- Paul Davidson
Bush vs. Kerry
With one day to go before one of the most controversial elections ever (I don’t know if that’s really true but it makes it sound so much more dramatic), there are still some things left to discuss.
Sure, the candidates have bloated the air waves with their thoughts on 9/11, terrorism, unemployment, taxes, stem cell research, God in the classroom, Heinz ketchup, lesbian daughters and missing weapon caches… But have they really gotten down to the nitty gritty? Have they really discussed the stuff we normal non-political human beings want to know the answers to?
No, they haven’t.
So, in an attempt to help you make your final decision, WFME presents you with a list of “versus” subjects, and the candidate WE BELIEVE would win in those scenarios. This is all based on polls, scientific data and algorithms that we do not understand:
Q: When you use the bathroom, while living with females, after having gone “number one” what do you believe should be done with the toilet seat?
A: Bush believes that the toilet seat should be left open because terrorists may possibly use a hidden dark area such as that to hide explosives. Kerry believes that whatever his wife wants him to do (he respects all females) is the way to go.
Result: Bush wins. Why: Because any man who believes someone could hide explosives in your toilet has obviously seen the movie Lethal Weapon 2 and is an avid movie watcher, which appeals to the general public more than husbands who do whatever their wives say.
Q: What percent milk do you use when you use it, and what do you use it on?
A: Bush uses whole milk in everything, including his cereal which usually ends up being Corn Flakes, Frosted Flakes or Granola. Kerry, on the other hand, drinks 1% skim milk and uses it in his Grape Nuts.
Result: Kerry wins.
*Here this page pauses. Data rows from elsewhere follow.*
-- ==== Sys2Proof/Machine/Ops.lean ====
section
/-! DEFINITION. The operations every meaning is built from: latencies, the end of an instruction with the loop redirect (R316),
blocking, traps and their return (R213–R220), faults routed to the driver (R222, R223), host completions (R89), packets (R155–R157,
R443), the end of a job (R100), outstanding operations and the one A-class trap (R220), wait lists (R206, R345), and the
performance of an access in M (R192–R197). -/

namespace Sys2Proof.Machine

/-! ### Latencies (R25–R27, R55, R150, R443) -/

/-- A router is dark (R28). -/
def State.darkTile (s : State) (p : Nat) : Bool := (s.tile p).code == 4#4 || (s.tile p).code == 6#4

/-- Distance of two numbers. -/
def dist (a b : Nat) : Nat := (a - b) + (b - a)

/-- A route passes a dark router: X first along row, then Y along the column (R26). -/
def State.crossesDark (s : State) (a b : Nat) : Bool :=
  s.tiles.any (fun t => s.darkTile t.1 && t.1 != a &&
    ((t.1 / 32 == a / 32 && decide (dist (t.1 % 32) (a % 32) + dist (t.1 % 32) (b % 32) = dist (a % 32) (b % 32)))
      || (t.1 % 32 == b % 32 && decide (dist (t.1 / 32) (a / 32) + dist (t.1 / 32) (b / 32) = dist (a / 32) (b / 32)))))

/-- Mesh hops between two tiles, along the route of R26. -/
def State.hops (s : State) (a b : Nat) : Nat :=
  dist (a % 32) (b % 32) + dist (a / 32) (b / 32) + (if s.crossesDark a b then Config.detour a b else 0)

/-- The tiles that carry the rim ports of a quadrant: north row 0, east column 31, south row 31, west column 0 (R25). -/
def portTiles (quadrant : Nat) : List Nat :=
  match quadrant with
  | 0 => List.range 32
  | 1 => (List.range 32).map (fun r => 32 * r + 31)
  | 2 => (List.range 32).map (fun c => 992 + c)
  | _ => (List.range 32).map (fun r => 32 * r)

/-- Hops to the nearest port in service of a stack's quadrant (R27, R55). -/
def State.rimHops (s : State) (ptid stack : Nat) : Nat :=
  ((portTiles (stack / 12)).filter (fun t => !s.darkTile t)).foldl (fun m t => Nat.min m (s.hops ptid t)) 62

/-- Unloaded latency of a rim access (R55). -/
def State.rimLatency (s : State) (ptid stack : Nat) (vector : Bool) : Nat :=
  let h := s.rimHops ptid stack
  (if h = 0 then 200 else 210 + 14 * h) + (if vector then 8 else 0)

/-- The context's network interface needs no fetch to translate another context of its job (R109). -/
def State.knows (s : State) (ctx c : Nat) : Bool := c == ctx || (s.tile (s.ptid ctx)).vtids.contains (vtidOf c)

/-- What a translation of a VTID adds: a miss fetches the entry, at the latency of a rim load (R109; log 54). -/
def State.xltCost (s : State) (ctx c : Nat) : Nat :=
  if s.knows ctx c then 0 else s.rimLatency (s.ptid ctx) (Config.xltStack (jobOf c) (vtidOf c) % 48) false

/-- A VTID enters a cache of 1,024 (R109; log 54). -/
def Tile.learn (t : Tile) (cycle v : Nat) : Tile :=
  { t with vtids := (if t.vtids.length < 1024 then t.vtids else t.vtids.eraseIdx (Config.xltVictim cycle % 1024)) ++ [v] }

/-- The context's network interface holds the entry of the context it sends to (R109). -/
def State.seek (s : State) (ctx c : Nat) : State :=
  if s.knows ctx c then s else s.modTile (s.ptid ctx) (fun t => t.learn s.cycle (vtidOf c))

/-- An access of a context is on its way to a place. -/
def State.seekAt (s : State) (ctx : Nat) (l : Loc) : State :=
  match l with
  | .spm c _ => s.seek ctx c
  | _ => s

/-- A context's entry is invalidated in every network interface that hosts a context of its job (R109). -/
def State.invalidate (s : State) (ctx : Nat) : State :=
  { s with tiles := tableMap {} s.tiles (fun _ t =>
      if t.usedBy.map jobOf = some (jobOf ctx) then { t with vtids := t.vtids.filter (· ≠ vtidOf ctx) } else t) }

/-- Latency of an access of a context to a place (R55, R109, R149, R443). -/
def State.latency (s : State) (ctx : Nat) (l : Loc) (vector : Bool) : Nat :=
  match l with
  | .spm c _ => if c = ctx then 12 else 24 + 28 * s.hops (s.ptid ctx) (s.ptid c) + s.xltCost ctx c
  | .rim k _ => s.rimLatency (s.ptid ctx) (stackOfKey k) vector
  | .host p a => Config.farLatency (farKey p a)
  | .peer p a => Config.farLatency (farKey (p + 4) a)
Why: Because Bush can’t quite make up his mind when it comes to cereal. Does he like bland, sweet or crunchy cereal? Kerry, however, has made the choice to live a life of health, including keeping his heart strong (which will not have an attack due to stress when we’re attacked) and his teeth strong due to the eating of a cereal whose consistency is that of tiny pebbles.
Q: Who’s a nerd?
A: Bush flies in fighter planes, gets on aircraft carriers, shoots ducks, digs up bugs in the wilderness and lives on a farm. He’s got horses, dogs, and big trucks with lots of storage. Kerry served this country on a floating barge, wears tailored suits, loves his daughters immensely and married a wife whose money comes from a Ketchup empire.
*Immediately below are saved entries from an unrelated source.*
-- ==== Sys2Proof/Machine/Flags.lean ====
section
/-! DEFINITION. Number formats, rounding, conversions and the flags they raise (R251–R261, R266, R271–R274).

A finite value is a dyadic rational, `(-1)^neg * m * 2^e`; quotients, roots and the special functions carry a sticky bit for the
part below `m`. Format codes are those of R371 (0 fp64, 1 fp32, 2 fp16, 3 bf16, 4 e4m3, 5 e5m2, 6 lut4, 8–11 i8–i64,
12–15 n8–n64); 16, 17 and 18 stand for mx6a, mx6b and mx4. -/

namespace Sys2Proof.Machine

/-- FFLAGS and its bits (R273). -/
abbrev Flags := BitVec 6

def fInvalid : Flags := 1#6
def fDivzero : Flags := 2#6
def fOverflow : Flags := 4#6
def fUnderflow : Flags := 8#6
def fInexact : Flags := 16#6
def fRange : Flags := 32#6

/-- A flag where a condition holds. -/
def flagIf (c : Bool) (f : Flags) : Flags := if c then f else 0#6

/-- What a command may raise: never inexact (R275). -/
def commandFlags (f : Flags) : Flags := f &&& 0b101111#6

/-- The value of an element (R252, R253): absent, a NaN (signalling or quiet), an infinity, or a finite value. -/
inductive Num where
  | absent
  | nan (signalling : Bool)
  | inf (neg : Bool)
  | fin (neg : Bool) (m : Nat) (e : Int)
deriving DecidableEq, Repr

/-! ### The formats (R251, R252) -/

/-- A floating-point format. -/
structure Fmt where
  /-- Width, and width of the exponent and of the fraction. -/
  w : Nat
  ew : Nat
  fw : Nat
  bias : Nat
  /-- e = 0, f ≠ 0 is flushed. -/
  flush : Bool
  /-- An exponent of all ones is infinity or NaN. -/
  ieee : Bool
  /-- No NaN and no negative zero: an MX element. -/
  mx : Bool
  /-- The largest finite code and the canonical NaN. -/
  top : Nat
  qnan : Nat
deriving DecidableEq, Repr

def fp64 : Fmt := ⟨64, 11, 52, 1023, false, true, false, 0x7FEFFFFFFFFFFFFF, 0x7FF8000000000000⟩
def fp32 : Fmt := ⟨32, 8, 23, 127, false, true, false, 0x7F7FFFFF, 0x7FC00000⟩
def fp16 : Fmt := ⟨16, 5, 10, 15, true, true, false, 0x7BFF, 0x7E00⟩
def bf16 : Fmt := ⟨16, 8, 7, 127, true, true, false, 0x7F7F, 0x7FC0⟩
def e4m3 : Fmt := ⟨8, 4, 3, 7, true, false, false, 0x7E, 0x7F⟩
def e5m2 : Fmt := ⟨8, 5, 2, 15, true, true, false, 0x7B, 0x7E⟩
def mx6a : Fmt := ⟨6, 2, 3, 1, false, false, true, 0b011111, 0⟩
def mx6b : Fmt := ⟨6, 3, 2, 3, false, false, true, 0b011111, 0⟩
def mx4 : Fmt := ⟨4, 2, 1, 1, false, false, true, 0b0111, 0⟩

/-- The floating-point format of a code; fp64 for a code that is none. -/
def fmtOf (fc : Nat) : Fmt :=
  match fc with
  | 1 => fp32
  | 2 => fp16
  | 3 => bf16
  | 4 => e4m3
  | 5 => e5m2
  | 16 => mx6a
  | 17 => mx6b
  | 18 => mx4
  | _ => fp64

def isFloat (fc : Nat) : Bool := decide (fc ≤ 5)
def isInt (fc : Nat) : Bool := decide (8 ≤ fc) && decide (fc ≤ 11)
def isNat (fc : Nat) : Bool := decide (12 ≤ fc) && decide (fc ≤ 15)
def isMx (fc : Nat) : Bool := decide (16 ≤ fc)

/-- Width in bits of the elements of a format. -/
def fcBits (fc : Nat) : Nat :=
  match fc with
  | 0 => 64
  | 1 => 32
  | 2 => 16
  | 3 => 16
  | 4 => 8
  | 5 => 8
  | 6 => 4
  | 8 => 8
  | 9 => 16
  | 10 => 32
  | 11 => 64
  | 12 => 8
  | 13 => 16
  | 14 => 32
  | 15 => 64
  | 16 => 6
  | 17 => 6
  | 18 => 4
  | _ => 8

/-- Absent codes (R251): all ones, the negative zero of the MX formats, the most negative integer, lut4 code 8. -/
def Fmt.absent (f : Fmt) : Nat := if f.mx then 2 ^ (f.w - 1) else 2 ^ f.w - 1

/-- The absent code of a format, none for the n types. -/
def absentCode (fc : Nat) : Option Nat :=
  if isNat fc then none
  else if isInt fc || fc == 6 then some (2 ^ (fcBits fc - 1))
  else some (fmtOf fc).absent

/-- A code is the absent code of its format. -/
def isAbsent (fc c : Nat) : Bool := absentCode fc == some c

/-! ### Reading a code (R252, R256) -/

/-- A signed value of `w` bits. -/
def signedOf (w c : Nat) : Int := if 2 * (c % 2 ^ w) < 2 ^ w then ((c % 2 ^ w : Nat) : Int) else ((c % 2 ^ w : Nat) : Int) - 2 ^ w

/-- An integer as an element value. -/
def Num.ofInt (i : Int) : Num := .fin (decide (i < 0)) i.natAbs 0

/-- The value of a floating-point code (R252, R259). -/
def Fmt.read (f : Fmt) (c : Nat) : Num :=
  if c = f.absent then .absent
  else
    let neg := decide (2 ^ (f.w - 1) ≤ c)
    let e := c / 2 ^ f.fw % 2 ^ f.ew
    let fr := c % 2 ^ f.fw
    if f.ieee && e == 2 ^ f.ew - 1 then
      if fr = 0 then .inf neg else .nan (decide (fr < 2 ^ (f.fw - 1)))
    else if !f.mx && !f.ieee && c % 2 ^ (f.w - 1) == f.qnan then .nan false
    else if e = 0 then
      (if f.flush then .fin neg 0 0 else .fin neg fr (1 - (f.bias : Int) - (f.fw : Int)))
    else .fin neg (2 ^ f.fw + fr) ((e : Int) - (f.bias : Int) - (f.fw : Int))

/-- Entry `c` of a lut4 table, as a signed number; none where the code is absent (R256). -/
def lutValue (tbl : BitVec 128) (c : Nat) : Option Int :=
  let e := natAt (8 * c) 8 tbl
  if c = 8 ∨ e = 0x80 then none else some (signedOf 8 e)

/-- The value of a code of any format; `tbl` is the lut4 table, `s` the scale of an MX element (R255, R271). -/
def readNum (fc c : Nat) (tbl : BitVec 128) (s : Nat) : Num :=
  if fc = 6 then (match lutValue tbl c with | some v => .ofInt v | none => .absent)
  else if isNat fc then .fin false c 0
  else if isInt fc then (if isAbsent fc c then .absent else .ofInt (signedOf (fcBits fc) c))
  else if isMx fc then
    if s = 0xFF then .absent
    else match (fmtOf fc).read c with
      | .fin n m e => .fin n m (e + (s : Int) - 127)
      | x => x
  else (fmtOf fc).read c

/-! ### Rounding (R258, R259, R274) -/

/-- `m * 2^e` plus a part below it where `sticky`, in units of `2^t`, rounded under a mode; the second component says it was not
exact. A sticky part is only rounded where `e < t`. -/
def roundUnits (mode : Nat) (neg : Bool) (m : Nat) (e : Int) (sticky : Bool) (t : Int) : Nat × Bool :=
  if t ≤ e then (m * 2 ^ (e - t).toNat, sticky)
  else
    let d := (t - e).toNat
    let q := m / 2 ^ d
    let r := m % 2 ^ d
    let inexact := r != 0 || sticky
    let up := match mode with
      | 0 => decide (2 ^ d < 2 * r) || (2 * r == 2 ^ d && (sticky || q % 2 == 1))
      | 1 => false
      | 2 => !neg && inexact
      | _ => neg && inexact
    (if up then q + 1 else q, inexact)

/-- A sign bit over a magnitude. -/
def Fmt.signed (f : Fmt) (neg : Bool) (mag : Nat) : Nat := if neg then 2 ^ (f.w - 1) + mag else mag

/-- What overflow gives (R259 step 2). -/
def Fmt.overflowed (f : Fmt) (mode : Nat) (neg : Bool) : Nat :=
  let toInf := f.ieee && (mode == 0 || (mode == 2 && !neg) || (mode == 3 && neg))
  f.signed neg (if toInf then (2 ^ f.ew - 1) * 2 ^ f.fw else f.top)

/-- Zero of a sign; an MX element has no negative zero. -/
def Fmt.zero (f : Fmt) (neg : Bool) : Nat := if f.mx then 0 else f.signed neg 0

/-- The number of bits of a magnitude less one, as an exponent. -/
def expOf (m : Nat) (e : Int) : Int := (Nat.log2 m : Int) + e

/-- Round a finite non-zero value to a format (R259). -/
def Fmt.round (f : Fmt) (mode : Nat) (neg : Bool) (m : Nat) (e : Int) (sticky : Bool) : Nat × Flags :=
  if m = 0 then (f.zero neg, flagIf sticky (fUnderflow ||| fInexact))
  else
    let emin : Int := 1 - (f.bias : Int)
    -- step 1, the exponent unbounded
    let free := roundUnits mode neg m e sticky (expOf m e - (f.fw : Int))
    let k := expOf free.1 (expOf m e - (f.fw : Int))
    let tiny := decide (k < emin)
    if tiny && f.flush then (f.zero neg, fUnderflow ||| fInexact)
    else
      let t := if expOf m e < emin then emin - (f.fw : Int) else expOf m e - (f.fw : Int)
      let r := roundUnits mode neg m e sticky t
      if r.1 = 0 then (f.zero neg, fUnderflow ||| fInexact)
      else
        let kr := expOf r.1 t
        let mag : Nat :=
          if kr < emin then r.1
          else ((kr + (f.bias : Int)).toNat) * 2 ^ f.fw + (r.1 * 2 ^ f.fw / 2 ^ (Nat.log2 r.1)) % 2 ^ f.fw
        if f.top < mag then (f.overflowed mode neg, fOverflow ||| fInexact)
        else (f.signed neg mag, flagIf r.2 fInexact ||| flagIf (tiny && r.2) fUnderflow)

/-- Write an element value to a floating-point format, with the flags of the rounding: an infinity saturates where the format has
none, a NaN is canonical, and +0 in an MX format (R259, R271). -/
def Fmt.write (f : Fmt) (mode : Nat) (x : Num) : Nat × Flags :=
  match x with
  | .absent => (f.absent, 0#6)
  | .nan _ => (f.qnan, 0#6)
  | .inf neg => if f.ieee then (f.signed neg ((2 ^ f.ew - 1) * 2 ^ f.fw), 0#6) else (f.signed neg f.top, fOverflow)
  | .fin neg m e => if m = 0 then (f.zero neg, 0#6) else f.round mode neg m e false

/-- A value rounded to an integer under a mode, and whether it was not exact. -/
def roundInt (mode : Nat) (neg : Bool) (m : Nat) (e : Int) : Int × Bool :=
  let r := roundUnits mode neg m e false 0
  (if neg then -(r.1 : Int) else (r.1 : Int), r.2)

/-! ### Conversions (R254, R271, R272) -/

/-- A number of `w` bits that stands for an integer. -/
def codeOf (w : Nat) (i : Int) : Nat := (i % 2 ^ w).toNat

/-- Saturate to the symmetric range of an i type (R254). -/
def saturate (w : Nat) (i : Int) : Int × Flags :=
  let top : Int := 2 ^ (w - 1) - 1
  if top < i then (top, fOverflow) else if i < -top then (-top, fOverflow) else (i, 0#6)

/-- A value as an integer of an i type, as a number; NaN gives 0 (R271). -/
def toInt (w mode : Nat) (x : Num) : Int × Flags :=
  match x with
  | .absent => (-(2 ^ (w - 1)), 0#6)
  | .nan _ => (0, fInvalid)
  | .inf neg => (if neg then -(2 ^ (w - 1) - 1) else 2 ^ (w - 1) - 1, fOverflow)
  | .fin neg m e =>
    let r := roundInt mode neg m e
    let q := saturate w r.1
    (q.1, q.2 ||| flagIf (r.2 || q.2 != 0#6) fInexact)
Result: Bush wins. Why: He’s not a nerd.
Q: Who really would be my best friend if I asked them to be my best friend?
A: Bush would totally tell me we were going to be best friends. He’d probably send me some kind of letter saying that he was my best friend, signing it, saying it on camera, and then forgetting about me. Kerry would hang out with me and play video games at Chuck E. Cheese’s Pizza Time Theater and call me on my birthday.
Result: Kerry wins. Why: He may not make me as many “best friend” promises as Bush would, but he’d fulfill his best friend duties by calling and hanging out with me, however limited that might be.
Q: What would they get me for my birthday?
A: Bush would get me a gift certificate to Red Envelope, a place that almost any object can be purchased online. Kerry would send me a carton of something, that I probably wouldn’t even recognize because it was too “above my head.”
Result: Bush wins. Why: He’s giving me the choice (within reason) to buy whatever I want (within reason). Although he may have had an assistant order it and send it to me, it’s better than some carton of crap that Kerry’s sending to me to show off how rich or cultured he is.
Q: When I slam my finger in the car door, how do they handle it?
A: Bush immediately calls 911 and makes sure they take me to the hospital. Kerry takes me to the hospital and plays They Might Be Giants on the CD player while we’re on our way there (while I’m bleeding all over his leather seats) to keep me smiling.
Result: Kerry wins. Why: Bush just gets me there, but he doesn’t care how. Kerry wants me to feel better while on the trip to getting sewed up. And he even plays one of my favorite bands on the CD player — which rocks!
Ultimate WFME Poll Result: It’s a dead heat. 50% Bush / 50% Kerry
Unfortunately, you’re going to have to decide on your own.